春菜さんが夫と出会ったのは18歳の時。夫は9歳年上の27歳。社会の中で上手く立ち回れない未熟なふたりが出会って始まった結婚生活だったが、気が付けば夫は正社員として働き始め、ふたりの子どもを授かり、マイホームを手に入れることができた。夫の死後、遺された幼い子どもたちを育てながら、春菜さん自身も成長を続けている。生きて、出会って、成長した、ふたりの愛の物語だ。

おばあちゃんがしっかり者にしてくれた

春菜さんの両親は、春菜さんが3歳の頃に離婚。その後は祖父母に育てられた。

「母は、ひとりで私を育てることが難しく、私は祖父母に預けられたまま、大きくなりました。母と祖母は相性が悪くて、母はあまり実家には戻ってきませんでした。祖母は『お父さんがいないからこうなった』と言われないようにと、私に愛情をかけてくれました。ピアノやそろばんを習わせてくれました。そして、厳しく育ててくれました」

 

学校で気を張ってしまう春菜さんは、家に帰ると祖母にわがままを言った。祖母は時に優しく、時に厳しく、そんな春菜さんと向き合った。

「よく『なせば成る、なさねば成らぬ何事も』とか、『聞くは一時の恥、聞かぬは一生の恥』とか、格言を使って教えてくれました。『お金は大事だ』ということも、祖母から叩き込まれました」

 

意地悪されたときは、「何でそういう事するの?って言いなさい」と言われ、実際に役立ったこともある。

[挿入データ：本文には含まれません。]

/-- The vector pipes start the entry that R91 puts next: it takes its tokens and its semaphore count and occupies its unit
(R135), unless its access has begun before (R220), is counted and performed, where a unit of the scratchpad that it has
accessed already is as it was then, and stays in the queue as started; a second start of the clock follows by the same
rule. -/
def Sys2Proof.Claims.VectorEntriesStartInOrder : Prop :=
  ∀ (s : State) (c id : Nat) (e : VEntry) (m : Mark) (u : Option Nat) (co : Core) (s' : State) (r : Option Reg),
    s.nextEntry c = some id → (s.coreAt c).vq.find? (fun x => x.id == id) = some e →
    (e.opened = false → s.startTake c .V e.instr = some (co, m) ∧ (s.coreAt c).freeUnit s.pkg.clocks (vunit e.instr) = some u) →
    let e0 := if e.opened then e else { e with mark := e.mark.join m }
    let s0 := if e.opened then s else
      s.setCore c ((co.occupy s.pkg.clocks u ((VCtx.of s c { e with mark := e.mark.join m }).occupies { e with mark := e.mark.join m })).count 3 1)
    vperform (s0.asSeen c id) c e0 = .ok s' r →
    ∃ w : Bool,
      let s1 := (s0.afterSeen c id s').modCore c (fun co =>
        { co with vq := VEntry.replace co.vq { e0 with started := true, result := r, watch := w } })
      exec (.vectorEntryStart c id none) s = .next s1 ∧
      ∀ q, exec (.vectorEntryStart c id (some q)) s = .next (if s1.nextEntry c = some q then (startEntry c q s1).2 else s1)

/-- A strand's oldest vector entry, once started and with room for its tokens, retires: it leaves the queue, pushes its
tokens, makes its signal, is counted, and delivers the scalar result it owes. -/
def Sys2Proof.Claims.VectorEntryRetires : Prop :=
  ∀ (s : State) (c k : Nat) (e : VEntry), (s.coreAt c).vq.find? (fun x => x.owner == k) = some e → e.started = true →
    let n := match e.instr with | .tokpush _ n _ => n.toNat | _ => 1
    let sg := match e.instr with | .ksig _ k n _ => (k.toNat, n.toNat) | _ => (0, 0)
    (s.coreAt c).room .V (instrPre e.instr) n = true →
    let co := (s.coreAt c).semAdd sg.1 sg.2 e.mark
    let co := (({ co with vq := co.vq.filter (fun x => x.id != e.id) } : Core).push .V (instrPre e.instr) n e.mark).count 1 1
    let t := co.strandAt k
    let t := match e.result with | some r => t.deliver e.id r | none => t
    exec (.vectorEntryComplete c k) s = .next (s.setCore c (co.setStrand k { t with watchHit := t.watchHit || e.watch }))

/-- An entry that starts next, or whose access has begun, may access one aligned 8-byte unit of the scratchpad ahead of the
others (R136, R220): that unit takes what the entry would leave in it now, and no other byte of the core's scratchpad
changes. -/
def Sys2Proof.Claims.VectorAccessesUnitByUnit : Prop :=
  ∀ (s : State) (c id unit : Nat) (e : VEntry), (s.coreAt c).vq.find? (fun x => x.id == id) = some e → e.opened = true →
    e.started = false → vunit e.instr = .port → s.nextEntry c = some id → unit < 49152 →
    (∀ p ∈ (s.coreAt c).peeks, p.id = id → p.unit ≠ unit) → (s.coreAt c).spad.latent.get false (unit / 8) = false →
    let s0 := s.modCore c (fun co => { co with vq := VEntry.replace co.vq { e with opened := true } })
    let whole := (startEntry c id s0).2
    let t := s.vectorUnit c id unit
    (∀ a, a / 8 = unit → (t.coreAt c).spad.bytes.get 0 a = (whole.coreAt c).spad.bytes.get 0 a) ∧
    (∀ a, a / 8 ≠ unit → (t.coreAt c).spad.bytes.get 0 a = (s.coreAt c).spad.bytes.get 0 a)

/-- At the end of a clock in which the vector engine has started an entry, each eligible one it has passed over is counted once,
and one that is not eligible starts again from 0 (R91, as log entry 14 reads it). -/
def Sys2Proof.Claims.VectorEntriesPassedOverAreCounted : Prop :=
  ∀ (s : State) (c : Nat),
    (0 < (s.coreAt c).vstarts → ((s.passOver c).coreAt c).vq =
      (s.coreAt c).vq.map (fun e => { e with passed := if s.eligible c e then e.passed + 1 else 0 })) ∧
    ((s.coreAt c).vstarts = 0 → s.passOver c = s)

/-- The start, the accesses and the retirement of a vector entry. That the turn of the start performs the entry's whole effect,
but for what it has accessed before, is the model's choice (log entry 45); which clocks count towards the sixteen of R91 is log
entry 14. -/
def Obligations.VectorEntriesStartAndRetire : Prop :=
  Claims.VectorEntriesStartInOrder ∧ Claims.VectorEntriesPassedOverAreCounted ∧ Claims.VectorAccessesUnitByUnit ∧ Claims.VectorEntryRetires
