-- ==== Sys2Proof/Laws/Exec.lean ====
section
/-! SUPPORT. The meaning of each instruction, by its name (Machine/Dispatch.lean). -/

namespace Sys2Proof.Machine
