-- ==== Sys2Proof/Laws/State.lean ====
section
/-! SUPPORT. One lemma for every field and every update of the state, of a core and of a strand. -/

namespace Sys2Proof.Machine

「祖母に言われた通り、意地悪をする子に『何でそんなことをするの?』と聞いてみました。すると、子どもは理屈よりも感情で意地悪をするので、何で?何で?と理由を聞かれることが面倒臭くなって、いじめなくなるのです」

祖母は、「勉強でも、何でも、分からないことがあったら人に聞きなさい」と教えてくれた。

 

しかし、一方で、口うるさい祖母とは衝突も多かった。口喧嘩は日常茶飯事だった。春菜さんは思春期になると精神のバランスを崩しはじめ、摂食障害になって、10キロほども痩せてしまった。学校には行っていたが、無理してやっと行けている感じだった。

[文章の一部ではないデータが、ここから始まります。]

-- ==== Sys2Proof/Tests/Chain.lean ====
section
/-! SUPPORT. States that meet the hypotheses of the statements about refinement and link sequencers. -/

namespace Sys2Proof.Tests.Refinings
open Sys2Proof Sys2Proof.Machine Sys2Proof.Claims
set_option Elab.async false

/-- a good block: MAXIT 3, NS 1, one rung; TAU = RHOS = RHOD = 1 -/
def blk (pdiv pstg : Nat) : List Word := [BitVec.ofNat 64 (3 * 2^32 + 2^24 + pdiv * 2^18 + pstg * 2^16), 0x3F8000003F800000, 0x3F800000, 0x100, 0x200, 0x300, 0x400, 0x0000000000000000] ++ List.replicate 24 0
def R (nstep : BitVec 3) (st : BitVec 3) (ex : BitVec 4 := 0) (pdiv pstg : Nat := 0) : Rlc := { held := true, block := blockTable (blk pdiv pstg), state := st, nstep := nstep, exit := ex }
def rS (q : Rlc) (x0 x1 : Word) (po : Bool := false) : State := (withX x0 x1 po).modCore 0 (fun c => { c with rlc := q })
def blkS (w : List Word) : State := ((mapped (withX 0x100 0)).pokeHbm (2^29 + 0x100) (wordsBytes w))
def bp : State := let s := blkS (blk 0 0); { s with hbm := { s.hbm with poison := [(2^23 + 4, true)] } }
def gi (i : Instr) (s : State) := s.granted i 1
def rdw (s : State) : List Word × State := match (s.granted (.rlcRun bare 0) 1).readWords 1 1 0 0x100 32 with | .ok ws u => (ws, u) | .poison u => ([], u) | .fault => ([], s)
-- judge
def oneDeep : Nat := 0x3F800000
def nw (x r : Nat) : Word := BitVec.ofNat 64 (x * 2^32 + r)
def R2 : Rlc := { R 2 1 with block := blockTable ((blk 0 0).set 0 (BitVec.ofNat 64 (3 * 2^32 + 2^24 + 1))) }

theorem meets_RefinementInstructions_ru1 :
    let s : State := withX 0 0 true
    let x : Reg := s.me.rd 0
    let i : Instr := Instr.rlcRun bare 0
    (s.issues i 1 = true) ∧
    (x.poison = true) := by decide +kernel

theorem meets_RefinementInstructions_ru2 :
    let s : State := withX 128 0
    let x : Reg := s.me.rd 0
    let i : Instr := Instr.rlcRun bare 0
    (s.issues i 1 = true) ∧
    (x.poison = false) ∧
    (BitVec.toNat x.v % 256 ≠ 0) := by decide +kernel

theorem meets_RefinementInstructions_ru3 :
    let s : State := withX 256 0
    let x : Reg := s.me.rd 0
    let g : Instr → State := fun i_1 => s.granted i_1 1
    let i : Instr := Instr.rlcRun bare 0
    let read : BlockRead := (g i).readWords s.myCtx s.grp (g i).me.mark.rf (BitVec.toNat x.v) 32
    (s.issues i 1 = true) ∧
    (x.poison = false) ∧
    (BitVec.toNat x.v % 256 = 0) ∧
    (read = BlockRead.fault) := by decide +kernel

theorem meets_RefinementInstructions_ru4 :
    let x : Reg := bp.me.rd 0
    let g : Instr → State := fun i_1 => bp.granted i_1 1
    let i : Instr := Instr.rlcRun bare 0
    let read : BlockRead := (g i).readWords bp.myCtx bp.grp (g i).me.mark.rf (BitVec.toNat x.v) 32
    let u : State := (rdw bp).snd
    (bp.issues i 1 = true) ∧
    (x.poison = false) ∧
    (BitVec.toNat x.v % 256 = 0) ∧
    (read = BlockRead.poison u) := by decide +kernel

theorem meets_RefinementInstructions_ru5 :
    let s : State := blkS (blk 0 0)
    let x : Reg := s.me.rd 0
    let g : Instr → State := fun i_1 => s.granted i_1 1
    let i : Instr := Instr.rlcRun bare 0
    let read : BlockRead := (g i).readWords s.myCtx s.grp (g i).me.mark.rf (BitVec.toNat x.v) 32
    let ws : List Word := (rdw s).fst
    let u : State := (rdw s).snd
    let r : Rlc := { held := true, block := blockTable ws, state := 1 }
    (s.issues i 1 = true) ∧
    (x.poison = false) ∧
    (BitVec.toNat x.v % 256 = 0) ∧
    (read = BlockRead.ok ws u) ∧
    (s.hasRoom i (u.modRlc fun _ => if r.good = true then r else { exit := 6#4, state := 2#3 }) = true) := by decide +kernel

theorem meets_RefinementInstructions_ru6 :
    let s : State := blkS []
    let x : Reg := s.me.rd 0
    let g : Instr → State := fun i_1 => s.granted i_1 1
    let i : Instr := Instr.rlcRun bare 0
    let read : BlockRead := (g i).readWords s.myCtx s.grp (g i).me.mark.rf (BitVec.toNat x.v) 32
    let ws : List Word := (rdw (blkS [])).fst
    let u : State := (rdw (blkS [])).snd
    let r : Rlc := { held := true, block := blockTable ws, state := 1 }
    (s.issues i 1 = true) ∧
    (x.poison = false) ∧
    (BitVec.toNat x.v % 256 = 0) ∧
    (read = BlockRead.ok ws u) ∧
    (s.hasRoom i (u.modRlc fun _ => if r.good = true then r else { exit := 6#4, state := 2#3 }) = true) := by decide +kernel

theorem meets_RefinementInstructions_nx1 :
    let s : State := rS (R 0 3 3) 0 0
    let g : Instr → State := fun i_1 => s.granted i_1 1
    let i : Instr := Instr.rlcNext bare 1 1
    let r : Rlc := (g i).myCore.rlc
    (s.issues i 1 = true) ∧
    (r.state = 3#3) := by decide +kernel

theorem meets_RefinementInstructions_nx2 :
    let s : State := rS (R 0 2) 0 0
    let g : Instr → State := fun i_1 => s.granted i_1 1
    let i : Instr := Instr.rlcNext bare 1 1
    let r : Rlc := (g i).myCore.rlc
    (s.issues i 1 = true) ∧
    (r.state ≠ 3#3) ∧
    (r.state ≠ 1#3) ∧
    (s.hasRoom i ((g i).modMe fun t => t.wrP 1 { }) = true) := by decide +kernel

theorem meets_RefinementInstructions_nx3 :
    let s : State := rS (R 0 1) 0 0
    let g : Instr → State := fun i_1 => s.granted i_1 1
    let i : Instr := Instr.rlcNext bare 1 1
    let r : Rlc := (g i).myCore.rlc
    (s.issues i 1 = true) ∧
    (r.state = 1#3) ∧
    (r.nstep = 0#3) ∧
    (s.hasRoom i (((g i).modMe fun t => (t.prepare 1 (BitVec.extractLsb' 0 48 (Tbl.get 0#64 r.block 3)) (g i).myCgen).wrP 1 { v := true }).modRlc fun r_1 => { r_1 with nstep := 1#3 }) = true) := by decide +kernel

theorem meets_RefinementInstructions_nx4 :
    let s : State := rS (R 1 1) 0 0
    let g : Instr → State := fun i_1 => s.granted i_1 1
    let i : Instr := Instr.rlcNext bare 1 1
    let r : Rlc := (g i).myCore.rlc
    (s.issues i 1 = true) ∧
    (r.state = 1#3) ∧
    (r.nstep = 1#3) ∧
    (s.hasRoom i (((g i).modMe fun t => (t.prepare 1 (BitVec.extractLsb' 0 48 (Tbl.get 0#64 r.block 5)) (g i).myCgen).wrP 1 { v := true }).modRlc fun r_1 => { r_1 with nstep := 2#3 }) = true) := by decide +kernel

theorem meets_RefinementInstructions_nx5 :
    let s : State := rS (R 2 1) 0 0
    let g : Instr → State := fun i_1 => s.granted i_1 1
    let i : Instr := Instr.rlcNext bare 1 1
    let r : Rlc := (g i).myCore.rlc
    (s.issues i 1 = true) ∧
    (r.state = 1#3) ∧
    (r.nstep = 2#3) ∧
    (s.hasRoom i (((g i).modMe fun t => (t.prepare 1 (BitVec.extractLsb' 0 48 (Tbl.get 0#64 r.block 5)) (g i).myCgen).wrP 1 { v := true }).modRlc fun r_1 => { r_1 with nstep := 2#3 }) = true) := by decide +kernel

theorem meets_RefinementInstructions_nx6 :
    let s : State := rS (R 3 1) 0 0
    let g : Instr → State := fun i_1 => s.granted i_1 1
    let i : Instr := Instr.rlcNext bare 1 1
    let r : Rlc := (g i).myCore.rlc
    (s.issues i 1 = true) ∧
    (r.state = 1#3) ∧
    (r.nstep = 3#3) ∧
    (s.hasRoom i (((g i).modMe fun t => (t.prepare 1 (BitVec.extractLsb' 0 48 (Tbl.get 0#64 r.block 4)) (g i).myCgen).wrP 1 { v := true }).modRlc fun r_1 => { r_1 with nstep := 4#3 }) = true) := by decide +kernel

theorem meets_RefinementInstructions_nx7 :
    let s : State := rS (R 4 1) 0 0
    let g : Instr → State := fun i_1 => s.granted i_1 1
    let i : Instr := Instr.rlcNext bare 1 1
    let r : Rlc := (g i).myCore.rlc
    (s.issues i 1 = true) ∧
    (r.state = 1#3) ∧
    (r.nstep = 4#3) ∧
    (s.hasRoom i (((g i).modMe fun t => (t.prepare 1 (BitVec.extractLsb' 0 48 (Tbl.get 0#64 r.block 6)) (g i).myCgen).wrP 1 { v := true }).modRlc fun r_1 => { r_1 with nstep := 1#3 }) = true) := by decide +kernel

theorem meets_RefinementInstructions_te1 :
    let s : State := rS (R 1 1) 0 0
    let x : Reg := s.me.rd 0
    let g : Instr → State := fun i_1 => s.granted i_1 1
    let result : Word → State → State := fun v u => u.modMe fun t => t.result 5 { v := v }
    let i : Instr := Instr.rlcTest bare 5 0
    let q : Rlc := (g i).myCore.rlc
    (s.issues i 1 = true) ∧
    (x.poison = false) ∧
    (q.state ≠ 1#3 ∨ q.nstep ≠ 2#3) ∧
    (s.hasRoom i (result 5#64 (g i)) = true) := by decide +kernel

theorem meets_RefinementInstructions_te2 :
    let s : State := rS (R 2 1) 4575657222482165760 0
    let x : Reg := s.me.rd 0
    let g : Instr → State := fun i_1 => s.granted i_1 1
    let result : Word → State → State := fun v u => u.modMe fun t => t.result 5 { v := v }
    let i : Instr := Instr.rlcTest bare 5 0
    let q : Rlc := (g i).myCore.rlc
    (s.issues i 1 = true) ∧
    (x.poison = false) ∧
    (q.state = 1#3) ∧
    (q.nstep = 2#3) ∧
    (s.hasRoom i (result ((q.judge x.v).snd.act (q.judge x.v).fst).snd ((g i).modRlc fun _ => ((q.judge x.v).snd.act (q.judge x.v).fst).fst)) = true) := by decide +kernel

theorem meets_RefinementInstructions_sa0 :
    let s : State := rS (R 2 1) 0 0
    let g : Instr → State := fun i_1 => s.granted i_1 1
    let result : Word → State → State := fun v u => u.modMe fun t => t.result 5 { v := v }
    let i : Instr := Instr.rlcStat bare 5 0
    let q : Rlc := (g i).myCore.rlc
    (s.issues i 1 = true) ∧
    (0#6 = 0#6) ∧
    (s.hasRoom i (result q.status (g i)) = true) := by decide +kernel

theorem meets_RefinementInstructions_sa1 :
    let s : State := rS (R 2 1) 0 0
    let g : Instr → State := fun i_1 => s.granted i_1 1
    let result : Word → State → State := fun v u => u.modMe fun t => t.result 5 { v := v }
    let i : Instr := Instr.rlcStat bare 5 1
    let q : Rlc := (g i).myCore.rlc
    (s.issues i 1 = true) ∧
    (1#6 = 1#6) ∧
    (s.hasRoom i (result (if q.held = true then BitVec.setWidth 64 (q.fmt q.rung.toNat) else 0#64) (g i)) = true) := by decide +kernel

theorem meets_RefinementInstructions_sa2 :
    let s : State := rS (R 2 1) 0 0
    let g : Instr → State := fun i_1 => s.granted i_1 1
    let result : Word → State → State := fun v u => u.modMe fun t => t.result 5 { v := v }
    let i : Instr := Instr.rlcStat bare 5 2
    let q : Rlc := (g i).myCore.rlc
    (s.issues i 1 = true) ∧
    (2#6 = 2#6) ∧
    (s.hasRoom i (result (if q.held = true then BitVec.ofNat 64 (q.trm1 q.rung.toNat + 1) else 0#64) (g i)) = true) := by decide +kernel

theorem meets_RefinementInstructions_sa3 :
    let s : State := rS (R 2 1) 0 0
    let g : Instr → State := fun i_1 => s.granted i_1 1
    let result : Word → State → State := fun v u => u.modMe fun t => t.result 5 { v := v }
    let i : Instr := Instr.rlcStat bare 5 3
    let q : Rlc := (g i).myCore.rlc
    (s.issues i 1 = true) ∧
    (3#6 = 3#6) ∧
    (s.hasRoom i (result q.norms (g i)) = true) := by decide +kernel

theorem meets_RefinementInstructions_sa4 :
    let s : State := rS (R 2 1) 0 0
    let g : Instr → State := fun i_1 => s.granted i_1 1
    let result : Word → State → State := fun v u => u.modMe fun t => t.result 5 { v := v }
    let i : Instr := Instr.rlcStat bare 5 4
    let q : Rlc := (g i).myCore.rlc
    (s.issues i 1 = true) ∧
    (4#6 = 4#6) ∧
    (s.hasRoom i
    (result
      (match q.r0 with
      | none => BitVec.setWidth 64 q.r0left
      | some v => 4294967296#64 ||| BitVec.setWidth 64 v)
      (g i)) =
  true) := by decide +kernel

theorem meets_RefinementInstructions_en :
    let s : State := rS (R 2 1) 0 0
    let g : Instr → State := fun i_1 => s.granted i_1 1
    let i : Instr := Instr.rlcEnd bare
    (s.issues i 1 = true) ∧
    (s.hasRoom i ((g i).modRlc fun _ => { }) = true) := by decide +kernel

theorem meets_RefinementInstructions_jd0 :
    let xa : Word := nw 2143289344 oneDeep
    let r : Sys2Proof.Machine.Num := Fmt.fp32.value (BitVec.toNat xa % 2 ^ 32)
    let x : Sys2Proof.Machine.Num := Fmt.fp32.value (BitVec.toNat xa / 2 ^ 32)
    (r.unfit = true ∨ x.unfit = true) := by decide +kernel

theorem meets_RefinementInstructions_jd1 :
    let q : Rlc := R 2 1
    let xa : Word := nw oneDeep oneDeep
    let r : Sys2Proof.Machine.Num := Fmt.fp32.value (BitVec.toNat xa % 2 ^ 32)
    let x : Sys2Proof.Machine.Num := Fmt.fp32.value (BitVec.toNat xa / 2 ^ 32)
    let small : Prop := Sys2Proof.Machine.Num.lt false ((Fmt.fp32.value q.tau).mul x) r = false
    (r.unfit = false) ∧
    (x.unfit = false) ∧
    (small) := by decide +kernel

theorem meets_RefinementInstructions_jd2 :
    let q : Rlc := { R 2 1 with r0 := some 1065353216 }
    let xa : Word := nw oneDeep 1073741824
    let r : Sys2Proof.Machine.Num := Fmt.fp32.value (BitVec.toNat xa % 2 ^ 32)
    let x : Sys2Proof.Machine.Num := Fmt.fp32.value (BitVec.toNat xa / 2 ^ 32)
    let above : Nat → BitVec 32 → Prop := fun ratio of => Sys2Proof.Machine.Num.lt false ((Fmt.fp32.value ratio).mul (Fmt.fp32.value of.toNat)) r = true
    let first : BitVec 32 := q.r0.getD (BitVec.extractLsb' 0 32 xa)
    let small : Prop := Sys2Proof.Machine.Num.lt false ((Fmt.fp32.value q.tau).mul x) r = false
    (r.unfit = false) ∧
    (x.unfit = false) ∧
    (¬small) ∧
    (above q.rhod first) := by decide +kernel

theorem meets_RefinementInstructions_jd3 :
    let q : Rlc := { R 2 1 with rprev := some 1065353216 }
    let xa : Word := nw oneDeep 1073741824
    let r : Sys2Proof.Machine.Num := Fmt.fp32.value (BitVec.toNat xa % 2 ^ 32)
    let x : Sys2Proof.Machine.Num := Fmt.fp32.value (BitVec.toNat xa / 2 ^ 32)
    let above : Nat → BitVec 32 → Prop := fun ratio of => Sys2Proof.Machine.Num.lt false ((Fmt.fp32.value ratio).mul (Fmt.fp32.value of.toNat)) r = true
    let first : BitVec 32 := q.r0.getD (BitVec.extractLsb' 0 32 xa)
    let small : Prop := Sys2Proof.Machine.Num.lt false ((Fmt.fp32.value q.tau).mul x) r = false
    let slow : Prop := ∃ p, q.rprev = some p ∧ above q.rhos p
    (r.unfit = false) ∧
    (x.unfit = false) ∧
    (¬small) ∧
    (¬above q.rhod first) ∧
    (slow) := by
  intro q xa r x above first small slow
  exact ⟨by decide +kernel, by decide +kernel, by decide +kernel, by decide +kernel, ⟨0x3F800000, rfl, by decide +kernel⟩⟩

theorem meets_RefinementInstructions_jd4 :
    let q : Rlc := { R 2 1 with rprev := some 1073741824 }
    let xa : Word := nw oneDeep 1073741824
    let r : Sys2Proof.Machine.Num := Fmt.fp32.value (BitVec.toNat xa % 2 ^ 32)
    let x : Sys2Proof.Machine.Num := Fmt.fp32.value (BitVec.toNat xa / 2 ^ 32)
    let above : Nat → BitVec 32 → Prop := fun ratio of => Sys2Proof.Machine.Num.lt false ((Fmt.fp32.value ratio).mul (Fmt.fp32.value of.toNat)) r = true
    let first : BitVec 32 := q.r0.getD (BitVec.extractLsb' 0 32 xa)
    let small : Prop := Sys2Proof.Machine.Num.lt false ((Fmt.fp32.value q.tau).mul x) r = false
    let slow : Prop := ∃ p, q.rprev = some p ∧ above q.rhos p
    (r.unfit = false) ∧
    (x.unfit = false) ∧
    (¬small) ∧
    (¬above q.rhod first) ∧
    (¬slow) := by
  intro q xa r x above first small slow
  exact ⟨by decide +kernel, by decide +kernel, by decide +kernel, by decide +kernel, (fun ⟨p, hp, ha⟩ => absurd ha (by cases hp; decide +kernel))⟩

theorem meets_RefinementInstructions_jd5 :
    let q : Rlc := { R 2 1 with iter := 2, rprev := some 1073741824 }
    let xa : Word := nw oneDeep 1073741824
    let r : Sys2Proof.Machine.Num := Fmt.fp32.value (BitVec.toNat xa % 2 ^ 32)
    let x : Sys2Proof.Machine.Num := Fmt.fp32.value (BitVec.toNat xa / 2 ^ 32)
    let j : Verdict × Rlc := q.judge xa
    let above : Nat → BitVec 32 → Prop := fun ratio of => Sys2Proof.Machine.Num.lt false ((Fmt.fp32.value ratio).mul (Fmt.fp32.value of.toNat)) r = true
    let first : BitVec 32 := q.r0.getD (BitVec.extractLsb' 0 32 xa)
    let small : Prop := Sys2Proof.Machine.Num.lt false ((Fmt.fp32.value q.tau).mul x) r = false
    (r.unfit = false) ∧
    (x.unfit = false) ∧
    (¬small) ∧
    (¬above q.rhod first) ∧
    (q.ns ≤ j.snd.sc.toNat ∨ q.maxit ≤ j.snd.iter.toNat) := by decide +kernel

「中学生の頃は、祖母とよくもめました。祖父母の家を出て母と暮らし始めましたが、持病のある母に頼られてヤングケアラーになってしまい、半年くらいで生活が破綻しました。でも、戻って祖母に口やかましく言われるのも嫌で、母と祖父母の家を行ったり来たりしていました」

 

17歳の時、春菜さんは市販薬をオーバードーズ(過剰摂取・OD)して、病院に担ぎ込まれる事件を起こした。2~3日意識が戻らなかった。母と喧嘩して、腹いせにしたオーバードーズ。死にたかった訳では無いが、行き場のない、どうしようもない気持ちが、そのような形で現れた。この頃はリストカットもしていた。心が暴れていた。

 

「高校時代は学校よりもアルバイトにのめりこんで、高校を卒業するまでには百万円以上の貯金をしていました。おしゃれな洋服を買っても、着てみると想像していた自分と違う…ということもあって、服なども買わずひたすら貯金していました。お金が貯まっていくのが楽しかったのです。あ、でもアルバイトの後にカラオケに行くなど夜遊びもしていました」

 

高校3年生の時には不登校にもなり、単位も出席日数もギリギリで、何とか卒業することができた。心も身体もギリギリの、危うい学生時代だった。

未熟なふたりが肩寄せ合って

春菜さんは高校を卒業後、音楽の専門学校へ入学した。しかし、そこで厳しい現実を見た。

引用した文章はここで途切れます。